• The data:

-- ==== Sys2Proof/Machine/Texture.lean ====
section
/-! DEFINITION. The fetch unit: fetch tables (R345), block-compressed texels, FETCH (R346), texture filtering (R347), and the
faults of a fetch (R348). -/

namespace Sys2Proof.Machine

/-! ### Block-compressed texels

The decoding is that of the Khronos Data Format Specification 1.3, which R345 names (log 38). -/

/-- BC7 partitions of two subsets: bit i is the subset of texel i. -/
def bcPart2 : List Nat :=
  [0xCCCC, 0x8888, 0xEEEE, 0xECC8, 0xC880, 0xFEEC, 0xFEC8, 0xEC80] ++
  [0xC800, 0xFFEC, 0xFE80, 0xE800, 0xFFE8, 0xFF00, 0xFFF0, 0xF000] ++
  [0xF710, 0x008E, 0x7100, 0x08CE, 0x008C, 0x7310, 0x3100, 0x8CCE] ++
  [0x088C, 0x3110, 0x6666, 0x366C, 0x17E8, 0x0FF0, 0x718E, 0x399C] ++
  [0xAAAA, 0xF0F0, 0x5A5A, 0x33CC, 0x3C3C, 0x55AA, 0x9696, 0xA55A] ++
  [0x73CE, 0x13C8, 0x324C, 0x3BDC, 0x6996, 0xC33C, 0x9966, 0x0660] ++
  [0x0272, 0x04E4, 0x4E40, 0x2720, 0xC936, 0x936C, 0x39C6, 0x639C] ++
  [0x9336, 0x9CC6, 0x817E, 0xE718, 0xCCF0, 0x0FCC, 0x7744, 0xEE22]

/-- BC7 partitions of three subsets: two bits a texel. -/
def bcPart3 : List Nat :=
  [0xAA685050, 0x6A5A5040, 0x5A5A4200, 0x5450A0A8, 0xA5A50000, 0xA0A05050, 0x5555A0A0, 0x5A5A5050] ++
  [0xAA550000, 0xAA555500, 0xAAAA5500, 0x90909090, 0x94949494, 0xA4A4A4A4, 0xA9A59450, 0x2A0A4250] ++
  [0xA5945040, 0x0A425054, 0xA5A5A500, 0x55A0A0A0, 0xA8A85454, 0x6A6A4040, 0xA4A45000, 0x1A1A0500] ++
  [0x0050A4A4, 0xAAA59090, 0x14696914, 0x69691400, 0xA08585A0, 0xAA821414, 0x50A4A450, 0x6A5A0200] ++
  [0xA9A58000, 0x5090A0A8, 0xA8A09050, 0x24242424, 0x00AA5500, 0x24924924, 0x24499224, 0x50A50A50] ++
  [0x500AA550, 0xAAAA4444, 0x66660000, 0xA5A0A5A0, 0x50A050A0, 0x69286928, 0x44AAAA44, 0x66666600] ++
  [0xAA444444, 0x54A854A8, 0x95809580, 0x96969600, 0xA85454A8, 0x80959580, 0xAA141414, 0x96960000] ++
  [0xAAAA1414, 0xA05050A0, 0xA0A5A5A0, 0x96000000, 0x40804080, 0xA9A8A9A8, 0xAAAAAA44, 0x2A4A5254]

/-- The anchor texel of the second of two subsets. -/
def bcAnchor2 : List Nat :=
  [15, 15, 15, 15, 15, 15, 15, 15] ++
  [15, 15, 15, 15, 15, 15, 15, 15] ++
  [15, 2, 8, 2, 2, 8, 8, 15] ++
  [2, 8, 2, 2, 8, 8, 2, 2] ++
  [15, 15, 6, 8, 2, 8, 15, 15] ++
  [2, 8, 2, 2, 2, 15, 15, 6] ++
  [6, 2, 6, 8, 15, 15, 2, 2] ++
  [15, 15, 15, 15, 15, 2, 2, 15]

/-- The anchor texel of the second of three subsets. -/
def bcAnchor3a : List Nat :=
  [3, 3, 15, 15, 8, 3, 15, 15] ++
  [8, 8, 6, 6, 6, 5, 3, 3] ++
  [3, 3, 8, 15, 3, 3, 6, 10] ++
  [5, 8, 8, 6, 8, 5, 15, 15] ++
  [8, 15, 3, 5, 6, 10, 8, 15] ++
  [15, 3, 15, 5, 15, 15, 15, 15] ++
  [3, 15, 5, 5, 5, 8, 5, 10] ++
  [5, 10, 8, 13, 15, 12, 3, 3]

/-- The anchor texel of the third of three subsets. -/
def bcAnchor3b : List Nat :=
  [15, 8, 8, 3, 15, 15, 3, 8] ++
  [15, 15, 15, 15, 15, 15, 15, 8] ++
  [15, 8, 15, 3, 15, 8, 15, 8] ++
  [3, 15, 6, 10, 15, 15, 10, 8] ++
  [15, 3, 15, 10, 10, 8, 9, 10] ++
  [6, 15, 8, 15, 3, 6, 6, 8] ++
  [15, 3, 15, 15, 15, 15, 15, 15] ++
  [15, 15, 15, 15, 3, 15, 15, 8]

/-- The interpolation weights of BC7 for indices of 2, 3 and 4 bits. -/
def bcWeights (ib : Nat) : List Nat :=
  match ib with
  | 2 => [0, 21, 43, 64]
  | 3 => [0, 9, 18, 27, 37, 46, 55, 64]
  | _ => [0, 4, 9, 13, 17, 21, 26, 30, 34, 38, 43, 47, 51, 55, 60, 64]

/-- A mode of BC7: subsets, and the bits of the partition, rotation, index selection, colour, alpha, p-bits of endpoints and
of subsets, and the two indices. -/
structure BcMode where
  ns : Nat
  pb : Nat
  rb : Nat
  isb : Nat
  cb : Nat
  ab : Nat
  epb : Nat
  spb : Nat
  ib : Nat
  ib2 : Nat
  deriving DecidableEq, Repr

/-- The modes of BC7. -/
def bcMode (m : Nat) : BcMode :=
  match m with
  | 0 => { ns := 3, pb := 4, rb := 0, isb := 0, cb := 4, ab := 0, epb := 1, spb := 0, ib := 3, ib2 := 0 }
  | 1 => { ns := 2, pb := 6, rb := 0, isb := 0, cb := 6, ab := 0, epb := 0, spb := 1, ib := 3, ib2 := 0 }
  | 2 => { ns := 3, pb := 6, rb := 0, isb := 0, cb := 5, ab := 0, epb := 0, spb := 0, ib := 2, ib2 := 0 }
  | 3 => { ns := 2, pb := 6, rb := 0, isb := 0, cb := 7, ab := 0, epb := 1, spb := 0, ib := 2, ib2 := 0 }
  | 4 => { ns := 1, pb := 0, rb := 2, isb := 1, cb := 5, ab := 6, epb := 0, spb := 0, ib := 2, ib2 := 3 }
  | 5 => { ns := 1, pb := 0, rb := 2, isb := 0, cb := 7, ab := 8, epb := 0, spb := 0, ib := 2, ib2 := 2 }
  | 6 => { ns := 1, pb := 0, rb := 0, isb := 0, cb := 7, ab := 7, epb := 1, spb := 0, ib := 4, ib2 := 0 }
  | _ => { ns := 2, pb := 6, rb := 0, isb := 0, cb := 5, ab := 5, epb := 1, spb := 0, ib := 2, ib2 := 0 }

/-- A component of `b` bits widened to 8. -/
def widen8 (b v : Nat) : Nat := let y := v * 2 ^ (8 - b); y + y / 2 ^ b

• Work to be completed: Beginning at the line with "def bcWeights (ib" and ending at the last line of the entries, print every line exactly.

• Your solution:
def bcWeights (ib : Nat) : List Nat :=
  match ib with
  | 2 => [0, 21, 43, 64]
  | 3 => [0, 9, 18, 27, 37, 46, 55, 64]
  | _ => [0, 4, 9, 13, 17, 21, 26, 30, 34, 38, 43, 47, 51, 55, 60, 64]

/-- A mode of BC7: subsets, and the bits of the partition, rotation, index selection, colour, alpha, p-bits of endpoints and
of subsets, and the two indices. -/
structure BcMode where
  ns : Nat
  pb : Nat
  rb : Nat
  isb : Nat
  cb : Nat
  ab : Nat
  epb : Nat
  spb : Nat
  ib : Nat
  ib2 : Nat
  deriving DecidableEq, Repr

/-- The modes of BC7. -/
def bcMode (m : Nat) : BcMode :=
  match m with
  | 0 => { ns := 3, pb := 4, rb := 0, isb := 0, cb := 4, ab := 0, epb := 1, spb := 0, ib := 3, ib2 := 0 }
  | 1 => { ns := 2, pb := 6, rb := 0, isb := 0, cb := 6, ab := 0, epb := 0, spb := 1, ib := 3, ib2 := 0 }
  | 2 => { ns := 3, pb := 6, rb := 0, isb := 0, cb := 5, ab := 0, epb := 0, spb := 0, ib := 2, ib2 := 0 }
  | 3 => { ns := 2, pb := 6, rb := 0, isb := 0, cb := 7, ab := 0, epb := 1, spb := 0, ib := 2, ib2 := 0 }
  | 4 => { ns := 1, pb := 0, rb := 2, isb := 1, cb := 5, ab := 6, epb := 0, spb := 0, ib := 2, ib2 := 3 }
  | 5 => { ns := 1, pb := 0, rb := 2, isb := 0, cb := 7, ab := 8, epb := 0, spb := 0, ib := 2, ib2 := 2 }
  | 6 => { ns := 1, pb := 0, rb := 0, isb := 0, cb := 7, ab := 7, epb := 1, spb := 0, ib := 4, ib2 := 0 }
  | _ => { ns := 2, pb := 6, rb := 0, isb := 0, cb := 5, ab := 5, epb := 1, spb := 0, ib := 2, ib2 := 0 }

/-- A component of `b` bits widened to 8. -/
def widen8 (b v : Nat) : Nat := let y := v * 2 ^ (8 - b); y + y / 2 ^ b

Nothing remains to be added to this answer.